As you say, books are the thing. For those with books published who still can't bring themselves to appropriate the P-word ... I don't know. Again, it's self-definition. Perhaps they don't want to sit in that particular box? Perhaps for the same reason someone prefers to be a home-maker than a housewife. Perhaps because of how they primarily spend their time and energy ... earning a crust as a librarian 97% of the time and writing poetry 3% would pretty much tip the scales in terms of 'being' a librarian (assuming there has to be only one preferred definition), in the same way that a baker who takes to the hills and paints watercolour landscapes on a Sunday afternoon is a baker rather than an artist. This allocation of time, necessary for financial reasons, makes poetry look like an obsessive hobby (as most hobbies are).

I was struck by this quote from Peter Sansom in the last Poetry Review. "Most [poets], I think, are like me, and not poets at all, but people who sometimes write poems, and whose lives, for good or ill, are given over to making that sometimes possible."

It is that "sometimes possible" which weighs heaviest in this argument, I think. A baker is not a baker when sometimes possible, neither is any high street trade ... or, indeed, almost any other creative activity, again, primarily for financial reasons. Can anyone afford to be a poet?? Or is that a silly question?


William Herbert
I'm (finally) happy enough to call myself a poet, despite having great problems with categories of all sorts, from 'male' to 'Scottish' to 'socialist' to 'tablet' (try defining tablet to a non-Scot, just try). I was actually asked this by two earnest and rather sweet German boys (who wore berets at all times) while I was eating in the Idiot Café in St Petersburg. Yes, I know this sounds unlikely, but there you are. I thought about the situations in which I say I lecture at Lancaster University, and those in which I declare that I'm a writer – which seems little more than a declaration that I am not currently illiterate – and I thought about the publications, the act of public acknowledgement which is being asked to somewhere abroad to read your poetry. i thought about how tired I was pussyfooting around this particular term.
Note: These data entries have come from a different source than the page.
/-- Every step of the machine. An engine command carries the operands of its command word; an event
carries nothing: the unit and the item it is for are named by `State.cur`. -/
inductive Instr where
  -- register arithmetic and logic (R93)
  | add (d s1 s2 : SOp) | sub (d s1 s2 : SOp) | mul (d s1 s2 : SOp) | mulh (d s1 s2 : SOp) | mulhu (d s1 s2 : SOp)
  | and (d s1 s2 : SOp) | or (d s1 s2 : SOp) | xor (d s1 s2 : SOp) | andn (d s1 s2 : SOp) | orn (d s1 s2 : SOp)
  | sll (d s1 s2 : SOp) | srl (d s1 s2 : SOp) | sra (d s1 s2 : SOp) | min (d s1 s2 : SOp) | max (d s1 s2 : SOp)
  | minu (d s1 s2 : SOp) | maxu (d s1 s2 : SOp) | slt (d s1 s2 : SOp) | sltu (d s1 s2 : SOp) | seq (d s1 s2 : SOp)
  | sne (d s1 s2 : SOp) | addp (d s1 s2 : SOp) | clz (d s1 : SOp) | ctz (d s1 : SOp) | pop (d s1 : SOp)
  -- division (R95)
  | div (d s1 s2 : SOp) (la : BitVec 4) | divu (d s1 s2 : SOp) (la : BitVec 4) | rem (d s1 s2 : SOp) (la : BitVec 4)
  | remu (d s1 s2 : SOp) (la : BitVec 4)
  -- immediates (R100)
  | addi (d s1 : SOp) (imm : BitVec 12) | andi (d s1 : SOp) (imm : BitVec 12) | ori (d s1 : SOp) (imm : BitVec 12)
  | xori (d s1 : SOp) (imm : BitVec 12) | slti (d s1 : SOp) (imm : BitVec 12) | sltui (d s1 : SOp) (imm : BitVec 12)
  | slli (d s1 : SOp) (sh : BitVec 6) | srli (d s1 : SOp) (sh : BitVec 6) | srai (d s1 : SOp) (sh : BitVec 6)
  | addpi (d s1 : SOp) (imm : BitVec 12) | bfx (d s1 : SOp) (pos lenm1 : BitVec 6)
  | bfxu (d s1 : SOp) (pos lenm1 : BitVec 6) | bfi (d s1 : SOp) (pos lenm1 : BitVec 6)
  | pfmt (d s1 : SOp) (fmt : BitVec 5) (blog : BitVec 3) | pkey (d s1 : SOp) (key : BitVec 4)
  -- branches (R102 to R104)
  | beq (s1 s2 : SOp) (off : BitVec 12) | bne (s1 s2 : SOp) (off : BitVec 12) | blt (s1 s2 : SOp) (off : BitVec 12)
  | bge (s1 s2 : SOp) (off : BitVec 12) | bltu (s1 s2 : SOp) (off : BitVec 12) | bgeu (s1 s2 : SOp) (off : BitVec 12)
  | jl (d : SOp) (off : BitVec 18) | jlr (d s1 : SOp) (imm : BitVec 12)
  -- local memory, 32-bit forms (R154)
  | ldS8 (d s1 : SOp) (off : BitVec 8) (la : BitVec 4) | ldZ8 (d s1 : SOp) (off : BitVec 8) (la : BitVec 4)
  | ldS16 (d s1 : SOp) (off : BitVec 8) (la : BitVec 4) | ldZ16 (d s1 : SOp) (off : BitVec 8) (la : BitVec 4)
  | ldS32 (d s1 : SOp) (off : BitVec 8) (la : BitVec 4) | ldZ32 (d s1 : SOp) (off : BitVec 8) (la : BitVec 4)
  | ld (d s1 : SOp) (off : BitVec 8) (la : BitVec 4) | ldFe (d s1 : SOp) (off : BitVec 8) (la : BitVec 4)
  | ldFec (d s1 : SOp) (off : BitVec 8) (la : BitVec 4) | st8 (data s1 : SOp) (off : BitVec 12)
  | st16 (data s1 : SOp) (off : BitVec 12) | st32 (data s1 : SOp) (off : BitVec 12)
  | st (data s1 : SOp) (off : BitVec 12) | stSf (data s1 : SOp) (off : BitVec 12)
  | ldv (d : VOp) (s1 : SOp) (off : BitVec 8) (la : BitVec 4)
  | ldvFe (d : VOp) (s1 : SOp) (off : BitVec 8) (la : BitVec 4)
  | ldvFec (d : VOp) (s1 : SOp) (off : BitVec 8) (la : BitVec 4) | stv (data : VOp) (s1 : SOp) (off : BitVec 12)
  | stvSf (data : VOp) (s1 : SOp) (off : BitVec 12)
  -- local memory, 64-bit forms (R153)
  | ldS8Long (d s1 : SOp) (off : BitVec 16) (la : BitVec 4) | ldZ8Long (d s1 : SOp) (off : BitVec 16) (la : BitVec 4)
  | ldS16Long (d s1 : SOp) (off : BitVec 16) (la : BitVec 4)
  | ldZ16Long (d s1 : SOp) (off : BitVec 16) (la : BitVec 4)
  | ldS32Long (d s1 : SOp) (off : BitVec 16) (la : BitVec 4)
  | ldZ32Long (d s1 : SOp) (off : BitVec 16) (la : BitVec 4) | ldLong (d s1 : SOp) (off : BitVec 16) (la : BitVec 4)
  | ldFeLong (d s1 : SOp) (off : BitVec 16) (la : BitVec 4)
  | ldFecLong (d s1 : SOp) (off : BitVec 16) (la : BitVec 4)
  | ldvLong (d : VOp) (s1 : SOp) (off : BitVec 16) (la : BitVec 4)
  | ldvFeLong (d : VOp) (s1 : SOp) (off : BitVec 16) (la : BitVec 4)
  | ldvFecLong (d : VOp) (s1 : SOp) (off : BitVec 16) (la : BitVec 4) | st8Long (data s1 : SOp) (off : BitVec 16)
  | st16Long (data s1 : SOp) (off : BitVec 16) | st32Long (data s1 : SOp) (off : BitVec 16)
  | stLong (data s1 : SOp) (off : BitVec 16) | stSfLong (data s1 : SOp) (off : BitVec 16)
  | stvLong (data : VOp) (s1 : SOp) (off : BitVec 16) | stvSfLong (data : VOp) (s1 : SOp) (off : BitVec 16)
  | lde (d s1 s2 : SOp) (la : BitVec 4) | ste (data s1 s2 : SOp)
  | amo (op : AmoOp) (wide : Bool) (d s1 s2 s3 : SOp) (off : BitVec 16) (la : BitVec 4)
  -- system (R69 to R74, R106 to R117)
  | tret | brk | wfe | retire | yield | hexit (s1 : SOp) | gtime (d : SOp) | cid (d : SOp) | hstart (d s1 s2 : SOp)
  | hjoin (d s1 : SOp) | dhop (d s1 s2 : SOp) | sys (code : BitVec 12) | csrr (d : SOp) (csr : BitVec 12)
  | csrw (d s1 : SOp) (csr : BitVec 12) | csrs (d s1 : SOp) (csr : BitVec 12) | csrc (d s1 : SOp) (csr : BitVec 12)
  -- barriers, phases and flags (R185, R213, R280)
  | bara (b : BitVec 6) | barw (b : BitVec 6) | phase (level : BitVec 3) | farm (flag : BitVec 8) (s1 : SOp)
  | fwait (flag : BitVec 8) | fread (d : SOp) (flag : BitVec 8) | fclr (flag : BitVec 8)
  -- pushes and queues (R190, R238, R269, R285)
  | tcmd (q : Fin 4) (s1 : Fin 48) | tcmdm (q : Fin 4) (s1 : SOp) | unlease | slotq (d : SOp) | launch (d s1 : SOp)
  | tkput (s1 s2 : SOp) | lease (budget : BitVec 7) | pack (d s1 s2 : SOp) | unpack (d s1 s2 : SOp)
  | pext (d s1 s2 : SOp) | gwid (width : BitVec 6) | tkget (d s1 : SOp) (la : BitVec 4)
  -- literals and select (R50, R101)
  | lit (d : SOp) (imm : BitVec 32) | lith (d : SOp) (imm : BitVec 32) | sel (d s1 s2 s3 : SOp)
  -- vectors (R47, R48)
  | vadd (t : VType) (m : Fin 8) (d s1 s2 : VOp) | vsub (t : VType) (m : Fin 8) (d s1 s2 : VOp)
  | vmul (t : VType) (m : Fin 8) (d s1 s2 : VOp) | vfma (t : VType) (m : Fin 8) (d s1 s2 : VOp)
  | vfms (t : VType) (m : Fin 8) (d s1 s2 : VOp) | vnfma (t : VType) (m : Fin 8) (d s1 s2 : VOp)
  | vmin (t : VType) (m : Fin 8) (d s1 s2 : VOp) | vmax (t : VType) (m : Fin 8) (d s1 s2 : VOp)
  | vabs (t : VType) (m : Fin 8) (d s1 : VOp) | vneg (t : VType) (m : Fin 8) (d s1 : VOp)
  | vsel (t : VType) (m : Fin 8) (d s1 s2 : VOp) | vand (t : VType) (m : Fin 8) (d s1 s2 : VOp)
  | vor (t : VType) (m : Fin 8) (d s1 s2 : VOp) | vxor (t : VType) (m : Fin 8) (d s1 s2 : VOp)
  | vshl (t : VType) (m : Fin 8) (d s1 s2 : VOp) | vshr (t : VType) (m : Fin 8) (d s1 s2 : VOp)
  | vshra (t : VType) (m : Fin 8) (d s1 s2 : VOp) | vreds (t : VType) (m : Fin 8) (d s1 : VOp)
  | vredm (t : VType) (m : Fin 8) (d s1 : VOp) | vbcast (t : VType) (m : Fin 8) (d : VOp) (s1 : SOp)
  | vcmp (p : CmpOp) (t : VType) (m : Fin 8) (d : Fin 8) (s1 s2 : VOp)
  | vshuf (t : VType) (m : Fin 8) (d s1 s2 s3 : VOp) | vins (t : VType) (d : VOp) (s1 : SOp) (lane : BitVec 4)
  | vext (t : VType) (d : SOp) (s1 : VOp) (lane : BitVec 4) | vmaxi (t : VType) (m : Fin 8) (d s3 : SOp) (s1 : VOp)
  | vmini (t : VType) (m : Fin 8) (d s3 : SOp) (s1 : VOp)
  | vcvt (dst src : CvtFmt) (rnd : CvtRnd) (m : Fin 8) (d s1 : VOp)
  | vcvtef (dst src : CvtFmt) (rnd : CvtRnd) (m : Fin 8) (d s3 s1 : VOp)
  | vrcp (t : VType) (d s1 : VOp) (la : BitVec 4) | vrsq (t : VType) (d s1 : VOp) (la : BitVec 4)
  | vrcps (t : VType) (d s1 s2 : VOp) (la : BitVec 4) | vrsqs (t : VType) (d s1 s2 : VOp) (la : BitVec 4)
  | vexp2 (t : VType) (d s1 : VOp) (la : BitVec 4) | vlog2 (t : VType) (d s1 : VOp) (la : BitVec 4)
  | vdot4 (sg : DotSign) (m : Fin 8) (d s1 s2 : VOp)
  -- remote access (R177 to R181)
  | rst8 (s2 s1 : SOp) (flag : BitVec 8) (la : BitVec 4) | rst16 (s2 s1 : SOp) (flag : BitVec 8) (la : BitVec 4)
  | rst32 (s2 s1 : SOp) (flag : BitVec 8) (la : BitVec 4) | rst (s2 s1 : SOp) (flag : BitVec 8) (la : BitVec 4)
  | rstv (s2 : VOp) (s1 : SOp) (flag : BitVec 8) (la : BitVec 4)
  | rldS8 (d s1 : SOp) (off : BitVec 16) (la : BitVec 4) | rldZ8 (d s1 : SOp) (off : BitVec 16) (la : BitVec 4)
  | rldS16 (d s1 : SOp) (off : BitVec 16) (la : BitVec 4) | rldZ16 (d s1 : SOp) (off : BitVec 16) (la : BitVec 4)
  | rldS32 (d s1 : SOp) (off : BitVec 16) (la : BitVec 4) | rldZ32 (d s1 : SOp) (off : BitVec 16) (la : BitVec 4)
  | rld (d s1 : SOp) (off : BitVec 16) (la : BitVec 4) | rldv (d : VOp) (s1 : SOp) (off : BitVec 16) (la : BitVec 4)
  | ramo (op : AmoOp) (wide : Bool) (s1 s2 s3 : SOp) (flag : BitVec 8) (la : BitVec 4)
  | ramor (op : AmoOp) (wide : Bool) (d s1 s2 s3 : SOp) (la : BitVec 4)
  -- copy engine (R191 to R199); the command acts for the channel `ch` of core `c`
  | ccopy (h : CmdHdr) (src dst : Word) (count : BitVec 32) | ccopy2 (h : CmdHdr) (src dst shape : Word)
  | ccopy3 (h : CmdHdr) (src dst shape : Word) | cfill (h : CmdHdr) (value dst : Word) (count : BitVec 32)
  | cgather (h : CmdHdr) (src dst : Word) (count : BitVec 32) (listkey : BitVec 4) (list : BitVec 19)
  | cscatter (h : CmdHdr) (src dst : Word) (count : BitVec 32) (listkey : BitVec 4) (list : BitVec 19)
  | cstream (h : CmdHdr) (mem shape : Word) (dir : Bool) (stream : BitVec 2)
  | cflag (h : CmdHdr) (addr : BitVec 52) (value : BitVec 40) | clink (h : CmdHdr) (next : Word) | cend (h : CmdHdr)
  | ngemv (h : CmdHdr) (matrix vector shape : Word)
  -- the square (R238 to R262); the command acts for core `c`
  | tlda (h : CmdHdr) (src : Word) (stride : BitVec 32) (kbm1 : BitVec 2)
  | tldb (h : CmdHdr) (src : Word) (stride : BitVec 32) (kbm1 : BitVec 2)
  | tmma (h : CmdHdr) (slot : BitVec 16) (fresh : Bool) | tzps (h : CmdHdr) (slot : BitVec 16) (ty : BitVec 2)
  | tsto (h : CmdHdr) (slot : BitVec 16) (dst : Word) (stride : BitVec 32)
  | tadds (h : CmdHdr) (slot : BitVec 16) (dst : Word) (stride : BitVec 32) | trel (h : CmdHdr) (slot : BitVec 16)
  | pmul (h : CmdHdr) (slot : BitVec 16) (split : Bool) (a b : Word)
  | pmac (h : CmdHdr) (slot : BitVec 16) (split : Bool) (a b : Word)
  | pextb (h : CmdHdr) (slot : BitVec 16) (product : BitVec 2) (first count : BitVec 16) (dst : Word)
  -- die collective engine and eq3 commands; `c` is the pushing core, `t` the pushing slot
  | mdefDefine (h : CmdHdr) (deff meeting parent : Word) | mdefDestroy (h : CmdHdr) (deff meeting parent : Word)
  | srouteLoad (h : CmdHdr) (w1 sets : Word) | srouteStep (h : CmdHdr) (w1 sets : Word)
  | srouteClear (h : CmdHdr) (w1 sets : Word) | kcard (h : CmdHdr)
  | frsave (h : CmdHdr) (launch : BitVec 16) (mode : BitVec 2) (image : BitVec 52) (limit : BitVec 32)
  | frload (h : CmdHdr) (image : BitVec 52)
  -- meetings (R369 to R373)
  | meet (s1 : SOp) (s2 : VOp) | meetr (d : VOp) (s1 : SOp) (la : BitVec 4)
  -- division (R95)
  | divideComplete
  -- local memory, 64-bit forms (R153)
  | localLoadComplete | storePerform | stePerform | fullEmptyServe | instructionFetch
  -- barriers, phases and flags (R185, R213, R280)
  | baraArrive | phaseArrive | domainReleaseDeliver
  -- pushes and queues (R190, R238, R269, R285)
  | commandQueueEnter | taskPacketAppend | tkgetComplete
  -- vectors (R47, R48)
  | approximationComplete
  -- remote access (R177 to R181)
  | postedHandoff | remoteStoreArrive | remoteAtomicArrive | remoteLoadArrive | flagWindowArrive
  | nibbleMessageArrive | remoteAckReturn | remoteLoadComplete | remoteFailureReturn | linkWordArrive
  | portTransferContinue | trapEntry
  -- copy engine (R191 to R199); the command acts for the channel `ch` of core `c`
  | copyListStart | commandWordRead | ngemvServe | copyAccessPerform | copyCommandEnd | copyRecordPush | streamRefill
  | streamDrain | engineRecordArrive
  -- the square (R238 to R262); the command acts for core `c`
  | leaseGrant | leaseTurnEnd | leaseReleaseDone | unleasedCommandReject | arrayCommandEnd | arrayRecordPush
  | limiterTokenRenew
  -- die collective engine and eq3 commands; `c` is the pushing core, `t` the pushing slot
  | frsaveImageWrite | frsaveEnd | frloadTakeEffect | frontierNoticeTake | frontierFire
  -- meetings (R369 to R373)
  | meetArrive | meetingDeadline | meetrRequestArrive | meetrComplete | meetRejectionArrive
  -- launches and groups (R264 to R278)
  | launchQueueNotify | launchQueueEntry | launchRequest | batchDeal | gangStartRelease | groupStart | coreFree
  | sweep
  -- register actions of a context (R165, R212, R284, R318)
  | tqcfgCreate | tqcfgDestroy | tqcfgReply | retag | retagComplete | barcfgWrite | tlbinv | tlbinvDieAck
  | tlbWalkComplete | translationRegister
  -- debug, trace, sampling, dumps (R217 to R234)
  | debugHalt | debugResume | debugStepHalt | debugHoldRelease | dbgrdataWrite | watchpointImpreciseDeliver | trcmark
  | traceEnable | traceSyncRecord | traceFlowRecord | traceWriteFail | samplingPulse | counterOverflow | dumpStart
  | dumpEnd
  -- gang switch, power, shrinking (R323 to R336)
  | gangStopSave | gangStopSaveRestore | gangRestore | gangStop | gangSaveEnd | gangRestoreEnd
  | performanceStateRequest | linkWidthRequest | supplyRampEnd | relockEnd | linkWidthChange | dieGate | dieUngate
  | dieUngateComplete | shrinkGo | shrinkDrained | shrinkComplete
  -- failures and their registers (R337 to R339)
  | meshFlitError | routerFailure | errcntRead | eccstatRead | linkstatRead | portstatRead | uestatRead
  -- reset, boot, host (R340 to R355)
  | moduleReset | bootStageComplete | hostLinkTrain | hostLinkError | hostMemWrite | hostMemRead | hostApertureAccess
  | featureAccept | jobInstall | jobRemove | intmaskWrite | attestationReport | attestationCertificate
  | attestationDone | samplingRestart | debugPortRead | debugPortWrite | tempSensorReading | thermalThrottleStep
  -- fabric (R356 to R365)
  | portControlWrite | portServiceResume | portTrainRetry | scaleupFlitError | portDownResend | fabricMessageArrive
  | ingressResend | registerWrite | hbm4eWriteArrive | launchReplyArrive | taskPacketRemove | ultraEthernetLinkChange
  deriving DecidableEq, Repr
But the reason I said I felt able to call myself a poet was because it's what I do all the time. I wake up trying to remember something I wrote down or read in a dream; I come back from taking my daughter to school and write down th things that occurred to me in the car; I buy one of those pads you can stick to your windscreen so that I can attempt to take notes when I'm driving; I carry a notepad constantly and find that there are very few days in which something is not jotted down; I have pages of scrappy revised or to be-revised material I carry round with me; I have twenty poems in my head at any given time which are waiting for the transition from neat title or potential theme into actual language; I have twenty poems on disk or in draft that are being worked on whenever I have a minute; I prefer to go to the pub by myself on a Saturday afternoon because it ritualises the necessary idleness during which unconscious composition goes on; I very rarely pick up a book or go see a movie that is not (usually extremely obliquely) related to something I'm writing or intending to write or hope one day to be able to write; I am depressed before I write a poem, then elated once I have, then depressed again when I see how far it's still got to go, and I go to sleep wondering if I'll be able to memorise those few lines or whether I should just get up and write them dzzzzzz – and I do this whenever I am not being actively called upon to teach, mark edit, cook, clean, look after the bairn or be with my wife or friends (and they're all writers, mostly poets, anyway).

Sad is not the word. Tablet is definitely not the word.